Imagine for simplicity that we consider only vectors pointing parallel/antiparallel to coordinate axes.

- In 1D, you have two possibilities: {+e_x, -e_x}. So if you pick two random vectors from this set, the probability of getting something orthogonal is 0.

- In 2D, you have four possibilities: {±e_x, ±e_y}. If we pick one random vector and get e.g. +e_x, then picking another one randomly from the set has a 50% chance of getting something orthogonal (±e_y are 2/4 possibilities). Same for other choices of the first vector.

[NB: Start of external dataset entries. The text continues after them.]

/-- The check of an OTP command as written, 0 if it is accepted. -/
def otpCause (s : State) (a : Reader) (op value guard : Nat) : Nat :=
  let slots := s.gf F.SEC_SLOTS_SLOTS 0
  if a = .jtag then 6
  else if guard ≠ 0x5A then 1
  else match op with
    | 1 => if value > 64 ∨ value < s.gf F.SEC_STAT_ROLLBACK 0 ∨ value > s.gf F.CFG_IMAGE_SVN 0 then 2 else 0
    | 2 => if [0, 1, 2, 3].any fun i => i != value % 4 && (slots / 16 ^ i).testBit 0 && !(slots / 16 ^ i).testBit 3 then 0 else 4
    | _ => if s.gb F.SEC_STAT_VTEST_DIS 0 then 5 else 0

/-- A write of SEC_OTP_CMD (R16). -/
def otpWrite (s : State) (a : Reader) (v : Word) : State :=
  let op := fOf v F.SEC_OTP_CMD_OP
  let s1 := ((s.sf F.SEC_OTP_CMD_OP 0 0 (if 1 ≤ op ∧ op ≤ 3 then op else s.gf F.SEC_OTP_CMD_OP 0)).sf
    F.SEC_OTP_CMD_VALUE 0 0 (fOf v F.SEC_OTP_CMD_VALUE)).sf F.SEC_OTP_CMD_GUARD 0 0 (fOf v F.SEC_OTP_CMD_GUARD)
  if a = .jtag then (otpResult s 3 6).sb F.SEC_EVT_REJECT 0 0 true
  else if fOf v F.SEC_OTP_CMD_START = 0 ∨ s.gb F.SEC_OTP_CMD_START 0 ∨ s1.gf F.SEC_OTP_CMD_OP 0 = 0 then s1
  else
    let c := otpCause s1 a (s1.gf F.SEC_OTP_CMD_OP 0) (fOf v F.SEC_OTP_CMD_VALUE) (fOf v F.SEC_OTP_CMD_GUARD)
    if c ≠ 0 then (otpResult s1 3 c).sb F.SEC_EVT_REJECT 0 0 true
    else
      let op := s1.gf F.SEC_OTP_CMD_OP 0
      let s2 := otpResult ((s1.sb F.SEC_OTP_CMD_START 0 0 true).setCfg { s1.cfg with otpCmd := (op, fOf v F.SEC_OTP_CMD_VALUE) }) 0 0
      if op = 1 then s2.emit (.flash 0 (otpGoldenAddr s) []) else s2

/-- The word of an OTP command. -/
def otpWord32 (op value guard : Nat) : Word := BitVec.ofNat 32 (2 ^ 31 + value * 2 ^ 16 + guard * 2 ^ 8 + op)

/-- COMMIT_ROLLBACK. -/
def execCommitRollback (a : Reader) (value guard : Fin 256) (s : State) : Host.Outcome State Fault Refusal :=
  s.after (s.byPath a R.SEC_OTP_CMD.off (otpWrite s a (otpWord32 1 value.val guard.val)))
/-- REVOKE_SLOT. -/
def execRevokeSlot (a : Reader) (value guard : Fin 256) (s : State) : Host.Outcome State Fault Refusal :=
  s.after (s.byPath a R.SEC_OTP_CMD.off (otpWrite s a (otpWord32 2 value.val guard.val)))
/-- BLOW_CONSENT. -/
def execBlowConsent (a : Reader) (guard : Fin 256) (s : State) : Host.Outcome State Fault Refusal :=
  s.after (s.byPath a R.SEC_OTP_CMD.off (otpWrite s a (otpWord32 3 0 guard.val)))

/-- Fuses of a field of an OTP register blown: the field changes in OTP and in the register that shows it. -/
def blow (s : State) (f : Fld) (change : Nat → Nat) : State :=
  let w := s.otp.get (f.reg.addr 0 0)
  let v := change (fOf w f)
  let s1 := s.sf f 0 0 v
  { s1 with otp := s1.otp.set (f.reg.addr 0 0) (w.setBits f.hi f.lo v) }

/-- What an OTP command blows (R326, R327, R529): the rollback counter up to a value, a slot's REVOKED, or CONSENT; no fuse
is ever restored. -/
def otpBlow (s : State) (op v : Nat) : State :=
  match op with
  | 1 => blow s F.SEC_STAT_ROLLBACK fun n => max n (min v 64)
  | 2 => blow s F.SEC_SLOTS_SLOTS fun n => n ||| 8 * 16 ^ (v % 4)
  | _ => blow s F.SEC_STAT_CONSENT fun _ => 1

/-- OTP_COMMAND_DONE (R326, R327, R529). `golden`: the golden image as read from flash, none on an xSPI error; `fuse`: the
fuses verify. -/
def execOtpCommandDone (golden : Option RawImage) (fuse : Bool) (s : State) : Host.Outcome State Fault Refusal :=
  let op := s.cfg.otpCmd.1
  let v := s.cfg.otpCmd.2
  let goldenOk : Bool := match golden with | some x => imageCause s x = 0 && decide (v ≤ hSvn x.hdr) | none => false
  let s1 := s.sb F.SEC_OTP_CMD_START 0 0 false
  if s.gb F.SEC_OTP_CMD_START 0 = false then s.after s
  else if op = 1 ∧ goldenOk = false then s.after ((otpResult s1 3 3).sb F.SEC_EVT_REJECT 0 0 true)
  else if !fuse then s.after (otpResult s1 3 7)
  else s.afterFuses ((otpResult (otpBlow s1 op v) 1 0).sb F.SEC_EVT_OTP_DONE 0 0 true)

/-! ### Host access to flash (R345, R350) -/

def flResult (s : State) (result cause : Nat) : State :=
  (s.sf F.CFG_FL_CMD_RESULT 0 0 result).sf F.CFG_FL_CMD_CAUSE 0 0 cause

/-- A program or erase touches the golden range (R350). -/
def touchesGolden (s : State) (op words : Nat) : Bool :=
  let first := s.gf F.CFG_FL_ADDR_ADDR 0
  let last := if op = 2 then first else first + 4 * words + 3
  let cs := (otpGoldenAddr s).getLsbD 31
  op != 0 && s.gb F.CFG_FL_ADDR_CS 0 == cs && decide (first / 65536 < otpGoldenBase s + otpGoldenLen s)
    && decide (otpGoldenBase s ≤ last / 65536)

/-- A write of CFG_FL_CMD (R16, R350). -/
def flWrite (s : State) (v : Word) : State :=
  let op := fOf v F.CFG_FL_CMD_OP
  let s1 := (s.sf F.CFG_FL_CMD_OP 0 0 (if op = 3 then s.gf F.CFG_FL_CMD_OP 0 else op)).sf F.CFG_FL_CMD_WORDS 0 0
    (fOf v F.CFG_FL_CMD_WORDS)
  if fOf v F.CFG_FL_CMD_START = 0 ∨ s.gb F.CFG_FL_CMD_START 0 then s1
  else
    let o := s1.gf F.CFG_FL_CMD_OP 0
    let n := s1.gf F.CFG_FL_CMD_WORDS 0
    if touchesGolden s1 o n then (flResult s1 3 1).sb F.CFG_EVT_REJECT 0 0 true
    else
      let ws := if o = 1 then (List.range (n + 1)).map fun i => s1.rd R.CFG_FL_BUF 0 i else []
      let s2 := (flResult (s1.sb F.CFG_FL_CMD_START 0 0 true) 0 0).setCfg { s1.cfg with jobs := s1.cfg.jobs ++ [.host o n] }
      s2.emit (.flash o (s.rd R.CFG_FL_ADDR 0) ws)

- In 3D, you have six possibilities: {±e_x, ±e_y, ±e_z}. Repeat the same experiment, and you'll find a 66.7% chance of getting something orthogonal.

- In the limit of ND, you can see that the chance of getting something orthogonal is 1 - 1/N, which tends to 100% as N becomes large.

Now, this discretization is a simplification of course, but I think it gets the intuition right.

0 comments

nyeah4mo ago

I think that's a good answer for practical purposes.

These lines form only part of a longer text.